[Opening Input data section]
/-- R191: at unity a sample is unchanged, and two unity channels mix to the saturated sum. -/
def Obligations.UnityIsTheIdentity : Prop :=
  ∀ (r : Rounding) (v1 v2 : Int), -32768 ≤ v1 → v1 ≤ 32767 → -32768 ≤ v2 → v2 ≤ 32767 →
    scale r v1 0x8000 256 0x8000 = v1 ∧
    sat16 (sat16 (0 + scale r v1 0x8000 256 0x8000) + scale r v2 0x8000 256 0x8000) = saturate (v1 + v2) ∧
    (|v1| < 16384 → |v2| < 16384 →
      sat16 (sat16 (0 + scale r v1 0x8000 256 0x8000) + scale r v2 0x8000 256 0x8000) = v1 + v2)

/-- R181, R182, R183, R188: every slot after a pass, in closed form, whatever is in memory. -/
def Obligations.MixMovesEverySlot : Prop :=
  ∀ (s : State) (ch : BitVec 8), s.Inv → ∃ t, exec (.mix ch) s = .next t ∧
    ∀ c : Fin 8, t.slot c = slotAfterPass s.cfg.loopWrapGap s.sampleCount.toNat (s.slot c)

/-- R181, R61, R189: MIX completes in every state; it changes the slots, the bytes of its output region
and no other byte, and leaves every register but CTRL_STATUS as it was; CH is ignored. -/
def Obligations.MixCompletesAndItsFrame : Prop :=
  ∀ (s : State) (ch : BitVec 8), ∃ t, exec (.mix ch) s = .next t ∧
    t = { s with
      ctrlLatch := none, ctrlCode := .ok, slots := t.slots, mem := t.mem, outTouched := t.outTouched,
      draws := t.draws } ∧
    (∀ a : Word, OutsideOutput s a.toNat → t.mem.read a.toNat = s.mem.read a.toNat) ∧
    exec (.mix 0) s = .next t

/-- R184, R185, R187, R189, R77: each output sample is the saturating sum, in ascending slot order, of the
scaled samples the slots play into it, read from the memory as it was before the pass; and a sample with a
byte that a host has written since SUBMIT is any value. The form of that value, a free draw of its own for
each such sample (log 7, log 9) taken in the order of log 30, is the model's. -/
def Obligations.MixWritesTheSaturatingSum : Prop :=
  ∀ (s t : State) (ch : BitVec 8), s.Inv → s.sampleCount.toNat ≤ 2 ^ 30 → exec (.mix ch) s = .next t →
    (∀ (i : Nat) (lane : Lane), i < s.sampleCount.toNat → SourceStable s i lane →
      sampleAt s.cfg t.mem (outputBase s + 4 * i + lane.offset) = mixedSample s i lane) ∧
    (∀ (i : Nat) (lane : Lane), i < s.sampleCount.toNat →
      sampleAt s.cfg t.mem (outputBase s + 4 * i + lane.offset) = mixedWithDraws s i lane) ∧
    t.draws = s.draws + openInPass s [0, 1, 2, 3, 4, 5, 6, 7]

/-- R193: with no slot Playing or FadingOut the pass writes zeros and changes no slot. -/
def Obligations.SilentPassWritesZeros : Prop :=
  ∀ (s : State) (ch : BitVec 8), Memory.wf s.mem = true → (∀ c : Fin 8, ¬ Processed (s.slot c)) →
    ∃ t, exec (.mix ch) s = .next t ∧ t.slots = s.slots ∧
      ∀ k < 2 * s.sampleCount.toNat, sampleAt s.cfg t.mem (outputBase s + 2 * k) = 0

/-- R196, R188: with a sample count of 0 MIX writes no memory and moves no cursor; a slot with an empty
buffer still becomes Idle, any other processed slot still gets its fade update and nothing else, and a slot
that is not processed stays as it is. -/
def Obligations.ZeroSampleCountStillFades : Prop :=
  ∀ (s : State) (ch : BitVec 8), s.sampleCount = 0 →
    ∃ t, exec (.mix ch) s = .next t ∧ t.mem = s.mem ∧
      ∀ c : Fin 8, (t.slot c).position = (s.slot c).position ∧
        (¬ Processed (s.slot c) → t.slot c = s.slot c) ∧
        (Processed (s.slot c) → (s.slot c).bufLen = 0 → t.slot c = { s.slot c with state := .idle }) ∧
        (Processed (s.slot c) → (s.slot c).bufLen ≠ 0 →
          t.slot c = { s.slot c with
            fadeLevel := BitVec.ofNat 32 (levelAfter (s.slot c))
            state := if (s.slot c).state = .fadingOut ∧ levelAfter (s.slot c) = 0 then .idle else (s.slot c).state
            fadeStep :=
              if 0 < (s.slot c).fadeStep.toInt ∧ levelAfter (s.slot c) = 2 ^ 24 then 0 else (s.slot c).fadeStep })

/-- R161, R160, R275: after FADE_OUT N a looping slot at level L0 is FadingOut at level L0 - k*q after k
passes while that is positive, and Idle at level 0 from then on, q the step's size; from full level the
Nth pass is the last exactly for powers of two under TowardZero, and N passes are always enough under
Floor. -/
def Obligations.FadeOutLength : Prop :=
  (∀ (s t : State) (ch h : BitVec 8) (c : Fin 8) (k : Nat),
    h.toNat = c.val → (s.slot c).state ≠ .free → (s.slot c).looping = true → (s.slot c).bufLen ≠ 0 →
    0 < (s.slot c).fadeLevel.toNat → (s.slot c).fadeLevel.toNat ≤ 2 ^ 24 → s.ctrlArg0 ≠ 0 →
    exec (.fadeOut h) s = .next t →
    ∃ u, passes ch k t = .next u ∧
      (k * fadeStepSize s.cfg.divRounding s.ctrlArg0.toNat < (s.slot c).fadeLevel.toNat →
        (u.slot c).state = .fadingOut ∧
        (u.slot c).fadeLevel.toNat =
          (s.slot c).fadeLevel.toNat - k * fadeStepSize s.cfg.divRounding s.ctrlArg0.toNat) ∧
      ((s.slot c).fadeLevel.toNat ≤ k * fadeStepSize s.cfg.divRounding s.ctrlArg0.toNat →
        (u.slot c).state = .idle ∧ (u.slot c).fadeLevel = 0)) ∧
  (∀ N : Nat, 0 < N →
    (2 ^ 24 ≤ N * fadeStepSize .towardZero N ↔ ∃ j ≤ 24, N = 2 ^ j) ∧
    2 ^ 24 ≤ N * fadeStepSize .floor N)

/-- R197: a non-looping slot that starts at its first frame has played k whole passes after pass k while
they fit in its buffer, and is Idle with its cursor at the end from pass floor(B / n) + 1 on. -/
def Obligations.ExhaustionTiming : Prop :=
  ∀ (s : State) (ch : BitVec 8) (c : Fin 8) (k : Nat), s.Inv → (s.slot c).state = .playing →
    (s.slot c).looping = false → (s.slot c).position = 0 → s.sampleCount ≠ 0 →
    ∃ u, passes ch k s = .next u ∧
      (k ≤ (s.slot c).bufLen.toNat / s.sampleCount.toNat →
        (u.slot c).state = .playing ∧ (u.slot c).position.toNat = k * s.sampleCount.toNat) ∧
      ((s.slot c).bufLen.toNat / s.sampleCount.toNat < k →
        (u.slot c).state = .idle ∧ (u.slot c).position = (s.slot c).bufLen)

/-- R194: an output sample of one lane depends on that lane's source samples and volumes alone. -/
def Obligations.LanesAreIndependent : Prop :=
  ∀ (s t s' t' : State) (ch : BitVec 8) (lane : Lane), s.Inv → s'.Inv → s.sampleCount.toNat ≤ 2 ^ 30 →
    s'.cfg = s.cfg → s'.ctrlArg0 = s.ctrlArg0 → s'.sampleCount = s.sampleCount → s'.masterVol = s.masterVol →
    (∀ c : Fin 8, (s.slot c).hostWrites = [] ∧
      s'.slot c = { s.slot c with
        volL := if lane = .left then (s.slot c).volL else (s'.slot c).volL
        volR := if lane = .right then (s.slot c).volR else (s'.slot c).volR } ∧
      ∀ q < (s.slot c).bufLen.toNat,
        sampleAt s.cfg s'.mem (sourceAddr (s.slot c) q lane) =
          sampleAt s.cfg s.mem (sourceAddr (s.slot c) q lane)) →
    exec (.mix ch) s = .next t → exec (.mix ch) s' = .next t' →
    ∀ i < s.sampleCount.toNat,
      sampleAt s.cfg t'.mem (outputBase s + 4 * i + lane.offset) =
        sampleAt s.cfg t.mem (outputBase s + 4 * i + lane.offset)

/-! ## The output port -/

/-- R212, R213, R218: RESERVE asks the Port for SAMPLE_COUNT frames and waits; an Ok exchanges the handle
in and releases the old one, an Err keeps it and records the code. -/
def Obligations.ReserveAsksThePort : Prop :=
  (∀ s : State, exec .reserve s = .next { s with
    outPhase := .awaitPort s.reqCount (.reserve s.sampleCount .stereoS16)
    portLog := s.portLog ++ [.request s.reqCount (.reserve s.sampleCount .stereoS16)]
    reqCount := s.reqCount + 1 }) ∧
  (∀ (s : State) (id : Nat) (f h : Word) (fmt : PortFormat) (rest : List Event),
    s.outPhase = .awaitPort id (.reserve f fmt) → s.agenda = .portAnswer id (.ok h) :: rest →
    step s = .next { s with
      agenda := rest
      outPhase := .idle
      outCode := .ok
      hw := some ⟨h, f⟩
      portLog := s.portLog ++ (match s.hw with
        | some old => [.release old.handle]
        | none => []) }) ∧
  (∀ (s : State) (id : Nat) (f e : Word) (fmt : PortFormat) (rest : List Event),
    s.outPhase = .awaitPort id (.reserve f fmt) → s.agenda = .portAnswer id (.err e) :: rest →
    step s = .next { s with
      agenda := rest, outPhase := .idle, outCode := .audioError, outErrcode := e })

/-- R214: RELEASE swaps the handle out and releases it if there was one; done twice, the second does
nothing more. -/
def Obligations.ReleaseIsIdempotent : Prop :=
  (∀ (s : State) (r : Reservation), s.hw = some r →
    exec .release s = .next { s with
      hw := none, outPhase := .idle, outCode := .ok, portLog := s.portLog ++ [.release r.handle] }) ∧
  (∀ s : State, s.hw = none → exec .release s = .next { s with outPhase := .idle, outCode := .ok }) ∧
  (∀ s t : State, exec .release s = .next t → exec .release t = .next t)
[Closing Input data section]
Return each line of the material above in which the string "handle" appears.

Your solution:
/-- R212, R213, R218: RESERVE asks the Port for SAMPLE_COUNT frames and waits; an Ok exchanges the handle
        | some old => [.release old.handle]
/-- R214: RELEASE swaps the handle out and releases it if there was one; done twice, the second does
      hw := none, outPhase := .idle, outCode := .ok, portLog := s.portLog ++ [.release r.handle] }) ∧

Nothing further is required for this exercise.